Finally she turns her beautiful ocean water eyes to mine. “She invited me to come stay with her for a while. She doesn’t think it’s good for me to be home alone so much. And you and I…”
You and I are done. I hear it even though she doesn’t say it.
“You’re leaving me?” Fuck. My voice comes out weak and pathetic. My father’s two favorite nicknames for me.
“No! God, Landen, it’s just…I don’t know where we are right now. We pretend like…like there’s nothing to say, like not talking about it makes it not real. But how are you going to feel when I look like I swallowed a soccer ball? I don’t want you flying into a rage at the sight of me, and honestly…”
At some point, my head dropped into my hands. My elbows dig into my knees and I lift my eyes and turn to her. “Honestly what?” Her perfect mouth is doing that heartbreakingly adorable thing it does when she’s about to cry. I can’t help myself. I reach out with my thumb and brush it tenderly against her lips. “Honestly what, baby?”
Her eyelids flicker and she shakes her head before pulling back out of my reach. “Honestly, I don’t want to spend this entire pregnancy feeling guilty…and…and afraid.” The last word isn’t even loud enough to call a whisper, but it cuts me the deepest.
I stand, pulling my hand from her mouth as if she bit me. “Jesus, Layla. The last thing I want is for you to be afraid of me.” I’m pacing, and already I know I need to settle down, but she’s leaving and she’s afraid of me and everything is all screwed up. “You know I would never hurt you. Christ almighty, I’d rather peel off my own skin than hurt you.”

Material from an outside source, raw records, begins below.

-- ==== Sys2Proof/Safety.lean ====
section
/-!
DEFINITION. The terms claims are stated in: when a command is taken, what an answered link shows, which
blocks an effect touches; and the invariants that a safe run of the part keeps.
-/

namespace Sys2Proof.Machine

/-! ### Taking a command and answering it -/

/-- A command of link `l` is taken: RESET# is released and the receiver is not busy (R168, R169). -/
def Ready (l : Link) (s : State) : Prop :=
  s.pins.resetAsserted = false ∧ (s.links.get l).busy = false

/-- The reply characters `tx` carry this status, OVR mark, EVT bit and data (R170, R180). -/
def Carries (unit : Byte) (st : Status) (ovr evt : Bool) (data : List Byte) (tx : List (BitVec 9)) : Prop :=
  ∃ status check : Byte,
    tx = leadCharacter unit :: (status :: BitVec.ofNat 8 data.length :: data ++ [check]).map bodyCharacter ∧
      byteSum (status :: BitVec.ofNat 8 data.length :: data ++ [check]) = 0 ∧
      status.extractLsb' 0 6 = st.number ∧ status.getLsbD 6 = evt ∧ status.getLsbD 7 = ovr

/-- Between `s` and `t` link `l` was answered with this status and data: it is REPLYING, sends the reply with
the OVR mark `s` had, and has it cleared. EVT is the attention condition of `t`, unless `s` and `t` differ
in it: there it is open (log 14). -/
def Answered (l : Link) (st : Status) (data : List Byte) (s t : State) : Prop :=
  (t.links.get l).state = .replying ∧ (t.links.get l).ovr = false ∧ (t.links.get l).buffer = [] ∧
    ∃ evt : Bool,
      Carries s.unitCode st (s.links.get l).ovr evt data (t.links.get l).tx ∧
        ((s.links.get l).attention = (t.links.get l).attention → evt = (t.links.get l).attention)

/-- As `Answered`, with EVT certainly the attention condition of `t`. -/
def AnsweredEvt (l : Link) (st : Status) (data : List Byte) (s t : State) : Prop :=
  (t.links.get l).state = .replying ∧ (t.links.get l).ovr = false ∧ (t.links.get l).buffer = [] ∧
    Carries s.unitCode st (s.links.get l).ovr (t.links.get l).attention data (t.links.get l).tx

/-- Link `l` has the pending set and the mask it had. -/
def SameEvents (l : Link) (s t : State) : Prop :=
  (t.links.get l).events = (s.links.get l).events ∧ (t.links.get l).mask = (s.links.get l).mask

/-- Every link but `l` is as it was. -/
def OtherLinks (l : Link) (s t : State) : Prop := ∀ k, k ≠ l → t.links.get k = s.links.get k

/-- The command was answered and did nothing else: only link `l`'s receiver and transmitter moved. -/
def AnsweredOnly (l : Link) (st : Status) (data : List Byte) (s t : State) : Prop :=
  AnsweredEvt l st data s t ∧ SameEvents l s t ∧ OtherLinks l s t ∧ t = { s with links := t.links }

/-- Among the links only `l`'s receiver and transmitter moved, and the command was answered. -/
def AnsweredAlone (l : Link) (st : Status) (data : List Byte) (s t : State) : Prop :=
  AnsweredEvt l st data s t ∧ SameEvents l s t ∧ OtherLinks l s t

/-- The command was taken and its reply is still owed: link `l` is EXECUTING with an empty buffer, and
nothing else of the links moved. -/
def LeftExecuting (l : Link) (s t : State) : Prop :=
  (t.links.get l).state = .executing ∧ (t.links.get l).buffer = [] ∧ (t.links.get l).tx = (s.links.get l).tx ∧
    (t.links.get l).ovr = (s.links.get l).ovr ∧ SameEvents l s t ∧ OtherLinks l s t

/-- A command that may be broadcast was answered when unicast, and left its receiver IDLE with no reply when
broadcast (R172). -/
def Acknowledged (l : Link) (cast : Addressing) (st : Status) (data : List Byte) (s t : State) : Prop :=
  match cast with
  | .unicast => Answered l st data s t
  | .broadcast =>
    (t.links.get l).state = .idle ∧ (t.links.get l).buffer = [] ∧ (t.links.get l).tx = (s.links.get l).tx ∧
      (t.links.get l).ovr = (s.links.get l).ovr

/-- A command that may be broadcast was refused: as `Acknowledged`, and nothing else moved. -/
def Refused (l : Link) (cast : Addressing) (st : Status) (s t : State) : Prop :=
  Acknowledged l cast st [] s t ∧ SameEvents l s t ∧ OtherLinks l s t ∧ t = { s with links := t.links }

/-- Nothing of any link moved but its pending set. -/
def OnlyEvents (s t : State) : Prop :=
  ∀ l, t.links.get l = { s.links.get l with events := (t.links.get l).events }

/-- The pending sets after this kind, and no other, was posted to every link. -/
def PostedAll (k : EventKind) (s t : State) : Prop :=
  ∀ l, (t.links.get l).events = (s.links.get l).events ||| k.mask

/-- The Plan Unit after an application of its staged plan (R35, R37). -/
def appliedPlan (u : PlanUnit) : PlanUnit := ⟨u.staged, u.staged, .free, none, none, u.generation + 1⟩

/-! ### Boundaries -/

/-- The unclamped exposure of a frame of period `period` drawn from the ramp state `ramp` (R44). -/
def rawExposureFrom (p : Plan) (ramp : Option Ramp) (period : Nat) : Nat :=
  match ramp with
  | some r => if r.hold = .time ∧ r.index + 1 < r.frames then r.eStart else (2 * period * p.angle + 3600) / 7200
  | none => (2 * period * p.angle + 3600) / 7200

/-- Timing `t` shows the frame that a boundary at `b` began under plan `p` from the accumulator `acc` and the ramp
state `ramp` (R2, R22, R39, R41 to R45): its number, its period from the accumulator or the ramp formula held to the
fit floor, its exposure held to 20 .. P - GAP - |D|, N, and the generator left behind. -/
def FrameDrawn (p : Plan) (acc : Nat) (ramp : Option Ramp) (b : Time) (number : BitVec 32) (t : Timing) : Prop :=
  ∃ f, t.frame = some f ∧ f.start = b ∧ f.number = number ∧ f.offset = p.eyeOffset ∧
    t.next = some (b + BitVec.ofNat 48 f.period) ∧ t.pairNumber = number + 1 ∧
    (∀ a, (ramp = none ∧ a = acc) ∨ (∃ r, ramp = some r ∧ r.frames ≤ r.index ∧ a = 0) →
      f.isRamp = false ∧ f.raised = false ∧ t.ramp = none ∧
        if p.rateNum ≤ a + p.remainder then
          f.period = p.basePeriod + 1 ∧ t.acc + p.rateNum = a + p.remainder
        else f.period = p.basePeriod ∧ t.acc = a + p.remainder) ∧
    (∀ r, ramp = some r → r.index < r.frames → ∀ formula : Int,
      formula = r.p0 + (2 * (((r.p1 : Int) - r.p0) * (r.index + 1 : Nat)) + r.frames) / (2 * r.frames) →
        f.isRamp = true ∧ t.acc = acc ∧ t.ramp = some { r with index := r.index + 1 } ∧
          (f.period : Int) = max formula (p.gap + p.eyeOffset.natAbs + 20) ∧
          f.raised = decide (formula < p.gap + p.eyeOffset.natAbs + 20)) ∧
    (∀ raw, raw = rawExposureFrom p (if f.isRamp then ramp else none) f.period →
      f.exposure = min (max raw 20) (f.period - p.gap - p.eyeOffset.natAbs) ∧
        f.clamped = decide (f.exposure ≠ raw))

/-- The timecode at a boundary (R88): a pending set becomes current; else the first boundary of a run keeps the
current value, and every other raises it by one label. -/
def TimecodeStamped (c c' : TimecodeCounter) : Prop :=
  (∀ w, c.waiting = some w → c' = ⟨w.value, w.base, w.drop, none, false⟩) ∧
    (c.waiting = none → c.firstMark = true → c' = { c with firstMark := false }) ∧
    (c.waiting = none → c.firstMark = false → c' = { c with current := nextTimecode c.current c.base c.drop })

/-- The arrival of N is a boundary (R3, R16). -/
def InService (s : State) : Prop :=
  s.timing.refState = .free ∨ s.timing.refState = .holdover ∨ s.timing.refState = .loop ∨
    (s.timing.refState = .seeking ∧ s.plan.active.refMode ≠ .followLeft) ∨
    ((s.timing.refState = .lockedA ∨ s.timing.refState = .lockedB) ∧ s.timing.rephase = some .first)

/-- N falls now, in RUNNING, with the schedule in service. -/
def BoundaryDue (s : State) : Prop :=
  s.timing.run = .running ∧ s.timing.next = some s.timing.timebase ∧ InService s

/-- The plan that the frame of a boundary taken now works to: the staged one when a commit waits (R26, R31). -/
def planAtBoundary (s : State) : Plan := if s.plan.stage = .committing then s.plan.staged else s.plan.active

/-- A plan's fields lie in the ranges of the field table (R25). -/
def Plan.inRanges (p : Plan) : Prop :=
  (1000 ≤ p.rateNum ∧ p.rateNum ≤ 240000) ∧ (1000 ≤ p.rateDen ∧ p.rateDen ≤ 1001) ∧
    (1 ≤ p.angle ∧ p.angle ≤ 3600) ∧ p.gap ≤ 100000 ∧ p.rampLen ≤ 255 ∧ p.alignLine ≤ 1000 ∧
    p.readoutL ≤ 500000 ∧ p.readoutR ≤ 500000 ∧ (1 ≤ p.skewTol ∧ p.skewTol ≤ 65535) ∧
    (-1000 ≤ p.loopSkew ∧ p.loopSkew ≤ 1000)

/-- Whether a commit that changes the rate waits. -/
def RateCommitWaits (s : State) : Prop :=
  s.plan.stage = .committing ∧
    (s.plan.staged.rateNum ≠ s.plan.active.rateNum ∨ s.plan.staged.rateDen ≠ s.plan.active.rateDen)

/-- A commit from another mode to EXTERNAL at an unchanged rate waits. -/
def ExternalCommitWaits (s : State) : Prop :=
  s.plan.stage = .committing ∧ ¬ RateCommitWaits s ∧ s.plan.staged.refMode = .external ∧
    s.plan.active.refMode ≠ .external

/-! ### Records and closes -/

/-- A return of eye `e` was a stray: its count rose, saturating at 65535, STRAY_RETURN went to all links, and
nothing else moved (R62, R63). -/
def StrayEffect (e : Eye) (s t : State) : Prop :=
  PostedAll .strayReturn s t ∧ OnlyEvents s t ∧
    t = { s with
          matcher :=
            { s.matcher with
              eyes := s.matcher.eyes.set e
                { s.matcher.eyes.get e with stray := min 65535 ((s.matcher.eyes.get e).stray + 1) } }
          links := t.links }

/-- The outcome a close gives a slot (R47, R78). -/
def OutcomeIs (x : Slot) (o : Outcome) : Prop :=
  (∀ tl rl tr rr, x.trigger = ⟨some tl, some tr⟩ → x.returned = ⟨some rl, some rr⟩ →
    o = if (((timestamp rr - timestamp tr).toNat : Int) - (timestamp rl - timestamp tl).toNat).natAbs ≤ x.skewTol
        then .paired else .skewed) ∧
    (x.returned.left.isSome = true → x.returned.right = none → o = .leftOnly) ∧
    (x.returned.left = none → x.returned.right.isSome = true → o = .rightOnly) ∧
    (x.returned.left = none → x.returned.right = none → o = .missed)

/-- The pair record of the closed slot `x` (R80): each field from its own item of the slot, the return times by their
low 32 bits, and the skew of R47, saturated, exactly when both returns are present. -/
def RecordOf (x : Slot) (r : PairRecord) : Prop :=
  (∀ o, x.outcome = some o → r.outcome = o) ∧ r.isRamp = x.isRamp ∧ r.expClamp = x.expClamp ∧
    r.offsetClamp = x.offsetClamp ∧ r.number = x.number ∧ r.stamp = x.stamp ∧ r.dropMark = x.dropMark ∧
    r.generation = x.generation ∧ r.refState = x.refState ∧ r.period = x.period ∧ r.exposure = x.exposure ∧
    r.leftReturn = x.returned.left.map (BitVec.setWidth 32) ∧
    r.rightReturn = x.returned.right.map (BitVec.setWidth 32) ∧
    (∀ tl rl tr rr, x.trigger = ⟨some tl, some tr⟩ → x.returned = ⟨some rl, some rr⟩ →
      r.skew = some (max (-8388608) (min 8388607
        (((timestamp rr - timestamp tr).toNat : Int) - (timestamp rl - timestamp tl).toNat)))) ∧
    (x.returned.left = none ∨ x.returned.right = none → r.skew = none) ∧
    (∀ a, r.lens.get a = x.snapshot.get a)

/-- An eye's counts and presence before and after its judgement for slot `x` (R59, R60): it is expected where its
trigger was issued, and the left eye under FOLLOW_LEFT always. -/
def EyeJudged (x : Slot) (e : Eye) (y y' : EyeState) : Prop :=
  y'.stray = y.stray ∧
    if x.issued.get e = true ∨ (e = .left ∧ x.followLeft = true) then
      if (x.returned.get e).isSome = true then
        y'.miss = 0 ∧ y'.hit = min 255 (y.hit + 1) ∧
          y'.presence = if y.presence = .lost ∧ y'.hit ≠ 2 then .lost else .present
      else
        y'.hit = 0 ∧ y'.miss = min 255 (y.miss + 1) ∧ y'.presence = if y'.miss = 4 then .lost else y.presence
    else y' = y

/-- The slot `x`, between `pre` and `post` in the table of `s`, was closed (R59, R60, R68, R78, R79, R81, R53):
its outcome formed, each eye judged, EYE_LOST or EYE_BACK posted where the presence moved; behind an older
slot it waits in its place, and at the head it leaves with the closed slots behind it, their records queued and
their armed triggers withdrawn. -/
def CloseEffect (pre : List Slot) (x : Slot) (post : List Slot) (s t : State) : Prop :=
  (∃ o, OutcomeIs x o ∧
    (pre ≠ [] →
      t.matcher.slots = pre ++ { x with status := .closedWaiting, outcome := some o } :: post ∧
        t.matcher.queue = s.matcher.queue ∧ t.trig = s.trig) ∧
    (pre = [] →
      t.matcher.slots = post.dropWhile (fun y => y.status == .closedWaiting) ∧
        (∃ records, t.matcher.queue = s.matcher.queue ++ records ∧
          List.Forall₂ RecordOf
            ({ x with status := .closedWaiting, outcome := some o } ::
              post.takeWhile fun y => y.status == .closedWaiting) records) ∧
        t.trig.synth = s.trig.synth ∧
        ∀ e, t.trig.eyes.get e =
          { s.trig.eyes.get e with
            waiting := (s.trig.eyes.get e).waiting.filter fun n =>
              n.slot ∉ x.number :: (post.takeWhile fun y => y.status == .closedWaiting).map (·.number) })) ∧
    (∀ e, EyeJudged x e (s.matcher.eyes.get e) (t.matcher.eyes.get e)) ∧
    (∀ l k, holds (t.links.get l).events k = true ↔
      holds (s.links.get l).events k = true ∨
        (k = .eyeLost ∧ ∃ e, (s.matcher.eyes.get e).presence ≠ .lost ∧ (t.matcher.eyes.get e).presence = .lost) ∨
        (k = .eyeBack ∧ ∃ e, (s.matcher.eyes.get e).presence = .lost ∧ (t.matcher.eyes.get e).presence ≠ .lost)) ∧
    OnlyEvents s t ∧ t = { s with matcher := t.matcher, trig := t.trig, links := t.links }

/-- The value of bytes, the most significant first (R181). -/
def bigEndian (bytes : List Byte) : Nat := bytes.foldl (fun v b => 256 * v + b.toNat) 0

/-- The `n` bytes of a stored form from byte `i`. -/
def bytesAt (i n : Nat) (stored : List Byte) : List Byte := (stored.drop i).take n

/-- The 38 bytes `stored` are the stored form of record `r`, item by item; a field the record lacks is zeros (R184). -/
def StoredAs (r : PairRecord) (stored : List Byte) : Prop :=
  stored.length = 38 ∧
    bigEndian (bytesAt 0 1 stored) =
      (match r.outcome with | .paired => 0 | .skewed => 1 | .leftOnly => 2 | .rightOnly => 3 | .missed => 4) ∧
    (∀ flags, stored[1]? = some flags →
      flags.getLsbD 0 = r.isRamp ∧ flags.getLsbD 1 = r.expClamp ∧ flags.getLsbD 2 = r.offsetClamp ∧
        flags.getLsbD 3 = r.dropMark ∧ flags.getLsbD 4 = r.leftReturn.isSome ∧
        flags.getLsbD 5 = r.rightReturn.isSome ∧ flags.getLsbD 6 = false ∧ flags.getLsbD 7 = false) ∧
    bigEndian (bytesAt 2 4 stored) = r.number.toNat ∧
    bytesAt 6 4 stored = [r.stamp.hours, r.stamp.minutes, r.stamp.seconds, r.stamp.frames] ∧
    bytesAt 10 1 stored = [r.generation] ∧
    bigEndian (bytesAt 11 1 stored) =
      (match r.refState with
        | .free => 0 | .seeking => 1 | .lockedA => 2 | .lockedB => 3 | .lockedL => 4 | .holdover => 5 | .loop => 6) ∧
    bigEndian (bytesAt 12 3 stored) = r.period % 2 ^ 24 ∧ bigEndian (bytesAt 15 3 stored) = r.exposure % 2 ^ 24 ∧
    bigEndian (bytesAt 18 4 stored) = (r.leftReturn.map BitVec.toNat).getD 0 ∧
    bigEndian (bytesAt 22 4 stored) = (r.rightReturn.map BitVec.toNat).getD 0 ∧
    (bigEndian (bytesAt 26 3 stored) : Int) = r.skew.getD 0 % 2 ^ 24 ∧
    ∀ i x, [Axis.focus, .iris, .zoom][i]? = some x →
      bigEndian (bytesAt (29 + 3 * i) 1 stored) =
        (match (r.lens.get x).state with | .unchecked => 0 | .matched => 1 | .mismatched => 2) ∧
      bigEndian (bytesAt (30 + 3 * i) 2 stored) = (r.lens.get x).demand % 2 ^ 16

“I know that. That’s not what I meant. Not exactly.”
“Not exactly?” I stop pacing and examine her face. She still looks like an angel. Just a sad, tired angel. The stress of our situation is taking its toll on her. Like it or not, I’m hurting her.
“I know you’re unhappy,” she confesses. “When you hurt, I hurt.”
In that moment, the one when she utters those words, I am consumed utterly and entirely with inescapable self-hatred. I open my mouth to speak, but she’s not finished.
“I’m not afraid for me, Landen. I’m afraid for you. Afraid you’ll lose yourself. Sometimes, when you’re angry…” She closes her eyes for a few seconds, and I need her words like I need air to breathe. Except it feels like both are going to choke me to death. “Sometimes it’s like you’re someone else, and it’s like I don’t know you, or know how to help you.”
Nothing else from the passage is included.